Entonces ¿Cómo podemos empezar a conectarnos con nuestra respiración? Sigue estos pasos

  • Establece un momento del día, puede ser en la mañana, al medio día o en la noche.
  • Escoge un lugar en donde puedas estar tranquilo unos minutos, sin interrupciones.
  • Busca una postura cómoda pero firme y lleva una mano a tu pecho y otra a tu abdomen, cierra tus ojos si es cómodo para ti.
  • Observa cómo está tu respiración en ese momento. ¿La sientes hacia el estómago, pecho o clavícula? ¿La sientes regular o irregular, pausada o agitada?
  • Empieza a profundizar inhalando por nariz y llevando todo el aire conscientemente el abdomen y exhalando con control, puedes exhalar por boca o nariz. Realiza de 6 a 10 respiraciones profundas.

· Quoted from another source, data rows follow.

theorem procSelectSeaKernel_keep  (a : Sentence) (s : State) {k0 : Nat} {z0 : State} (hk : Nat.land 0x43629bb25b8a k0 = 0x43629bb25b8a) (hz : Keep k0 z0 s) : Keep k0 z0 (procSelectSeaKernel  a s) := by
  refine Keep.step ?_ hk hz
  unfold procSelectSeaKernel
  refine process_keep _ _ _ _ _ _ 0x3629bb25b8a (fun u ws => ?_) rfl rfl rfl (Keep.refl _ _)
  repeat' first
    | with_reducible refine Keep.ite ?_ ?_
    | intro u hu
    | with_reducible apply actSelect_keep
    | with_reducible exact Keep.refl _ _
    | with_reducible assumption
    | exact rfl
    | exact id
    | exact Or.inl rfl
    | exact Or.inr rfl
    | exact Or.inr (List.prefix_refl _)
    | exact Or.inr fun _ => rfl
    | exact Or.inr ⟨rfl, rfl, rfl⟩
    | exact Or.inr fun _ => ⟨rfl, rfl, rfl⟩
    | exact Or.inr fun _ => ⟨rfl, rfl⟩
    | split
    | dsimp only

theorem execSelectSeaKernel_keep (m : Sentence) (s : State) {t : State} (h : execSelectSeaKernel m s = .next t) : Keep 0x43629bb25b8a s t := by
  unfold execSelectSeaKernel at h
  injection h with h
  subst h
  repeat' first
    | with_reducible refine Keep.ite ?_ ?_
    | intro u hu
    | with_reducible apply submit_keep
    | with_reducible apply procSelectSeaKernel_keep
    | with_reducible exact Keep.refl _ _
    | with_reducible assumption
    | exact rfl
    | exact id
    | exact Or.inl rfl
    | exact Or.inr rfl
    | exact Or.inr (List.prefix_refl _)
    | exact Or.inr fun _ => rfl
    | exact Or.inr ⟨rfl, rfl, rfl⟩
    | exact Or.inr fun _ => ⟨rfl, rfl, rfl⟩
    | exact Or.inr fun _ => ⟨rfl, rfl⟩
    | split
    | dsimp only

theorem procGetSeaKparam_keep  (a : Sentence) (s : State) {k0 : Nat} {z0 : State} (hk : Nat.land 0x420000001b80 k0 = 0x420000001b80) (hz : Keep k0 z0 s) : Keep k0 z0 (procGetSeaKparam  a s) := by
  refine Keep.step ?_ hk hz
  unfold procGetSeaKparam
  refine process_keep _ _ _ _ _ _ 0x0 (fun u ws => ?_) rfl rfl rfl (Keep.refl _ _)
  repeat' first
    | exact getAct_keep ..

theorem execGetSeaKparam_keep (m : Sentence) (s : State) {t : State} (h : execGetSeaKparam m s = .next t) : Keep 0x420000001b80 s t := by
  unfold execGetSeaKparam at h
  injection h with h
  subst h
  repeat' first
    | with_reducible refine Keep.ite ?_ ?_
    | intro u hu
    | with_reducible apply submit_keep
    | with_reducible apply procGetSeaKparam_keep
    | with_reducible exact Keep.refl _ _
    | with_reducible assumption
    | exact rfl
    | exact id
    | exact Or.inl rfl
    | exact Or.inr rfl
    | exact Or.inr (List.prefix_refl _)
    | exact Or.inr fun _ => rfl
    | exact Or.inr ⟨rfl, rfl, rfl⟩
    | exact Or.inr fun _ => ⟨rfl, rfl, rfl⟩
    | exact Or.inr fun _ => ⟨rfl, rfl⟩
    | split
    | dsimp only

theorem actKparam_keep (s : State) (m : Sentence) (ws : List Word) {k0 : Nat} {z0 : State} (hk : Nat.land 0x3629bb35b8a k0 = 0x3629bb35b8a) (hz : Keep k0 z0 s) :
    Keep k0 z0 (actKparam s m ws).1 := by
  refine Keep.step ?_ hk hz
  rw [actKparam.eq_1]
  dsimp only
  have h1 : Keep 0x3629bb35b8a s (setAct nSeaKparam s m ws).1 := setAct_keep _ _ _ _ rfl (Keep.refl _ _)
  generalize (setAct nSeaKparam s m ws).1 = s1 at h1
  have h2 : Keep 0x3629bb35b8a s (s.applyChanges nSeaKparam m.inst.toNat ((maskChanges nSeaKparam m ws).filter fun c => !bySwap c.1)) :=
    State.applyChanges_keep _ _ _ _ rfl (Keep.refl _ _)
  generalize s.applyChanges nSeaKparam m.inst.toNat ((maskChanges nSeaKparam m ws).filter fun c => !bySwap c.1) = s2 at h2
  generalize (maskChanges nSeaKparam m ws).filter (fun c => bySwap c.1) = ps
  have h3 : Keep 0x3629bb35b8a s (s2.commandSwap m.inst.toNat (s.lineAt m.inst.toNat).sea.version ps (ticketOf m)).follow :=
    State.follow_keep _ rfl (State.commandSwap_keep _ _ _ _ _ rfl h2)
  generalize (s2.commandSwap m.inst.toNat (s.lineAt m.inst.toNat).sea.version ps (ticketOf m)).follow = s3 at h3
  cases swapFollows s m ws
  · exact h1
  · exact h3

theorem procSetSeaKparam_keep  (a : Sentence) (s : State) {k0 : Nat} {z0 : State} (hk : Nat.land 0x43629bb35b8a k0 = 0x43629bb35b8a) (hz : Keep k0 z0 s) : Keep k0 z0 (procSetSeaKparam  a s) := by
  refine Keep.step ?_ hk hz
  unfold procSetSeaKparam
  refine process_keep _ _ _ _ _ _ 0x3629bb35b8a (fun u ws => ?_) rfl rfl rfl (Keep.refl _ _)
  repeat' first
    | with_reducible refine Keep.ite ?_ ?_
    | intro u hu
    | with_reducible apply actKparam_keep
    | with_reducible exact Keep.refl _ _
    | with_reducible assumption
    | exact rfl
    | exact id
    | exact Or.inl rfl
    | exact Or.inr rfl
    | exact Or.inr (List.prefix_refl _)
    | exact Or.inr fun _ => rfl
    | exact Or.inr ⟨rfl, rfl, rfl⟩
    | exact Or.inr fun _ => ⟨rfl, rfl, rfl⟩
    | exact Or.inr fun _ => ⟨rfl, rfl⟩
    | split
    | dsimp only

También es importante a lo largo del día practicar la pausa de respiración, en la cual puedas realizar algunas respiraciones profundas durante tu jornada. Por ejemplo, antes o después de una reunión, antes de empezar a comer o antes de tener una conversación con otra persona. Puedes poner alarmas en tu celular o incluso hacerlo en compañía de otra persona. Estos son micro momentos de consciencia que te permitirán anclarte y centrarte a lo largo del día.

Dedicar unos minutos al día a tu respiración no te quitará mucho tiempo y si traerá a tu vida beneficios físicos, mentales y emocionales que notarás muy pronto.

Y por último, no olvides prestar atención al lugar sagrado que existe entre la inhalación y la exhalación, pues es allí en donde podrás experimentar el milagro de la vida en todo su esplendor.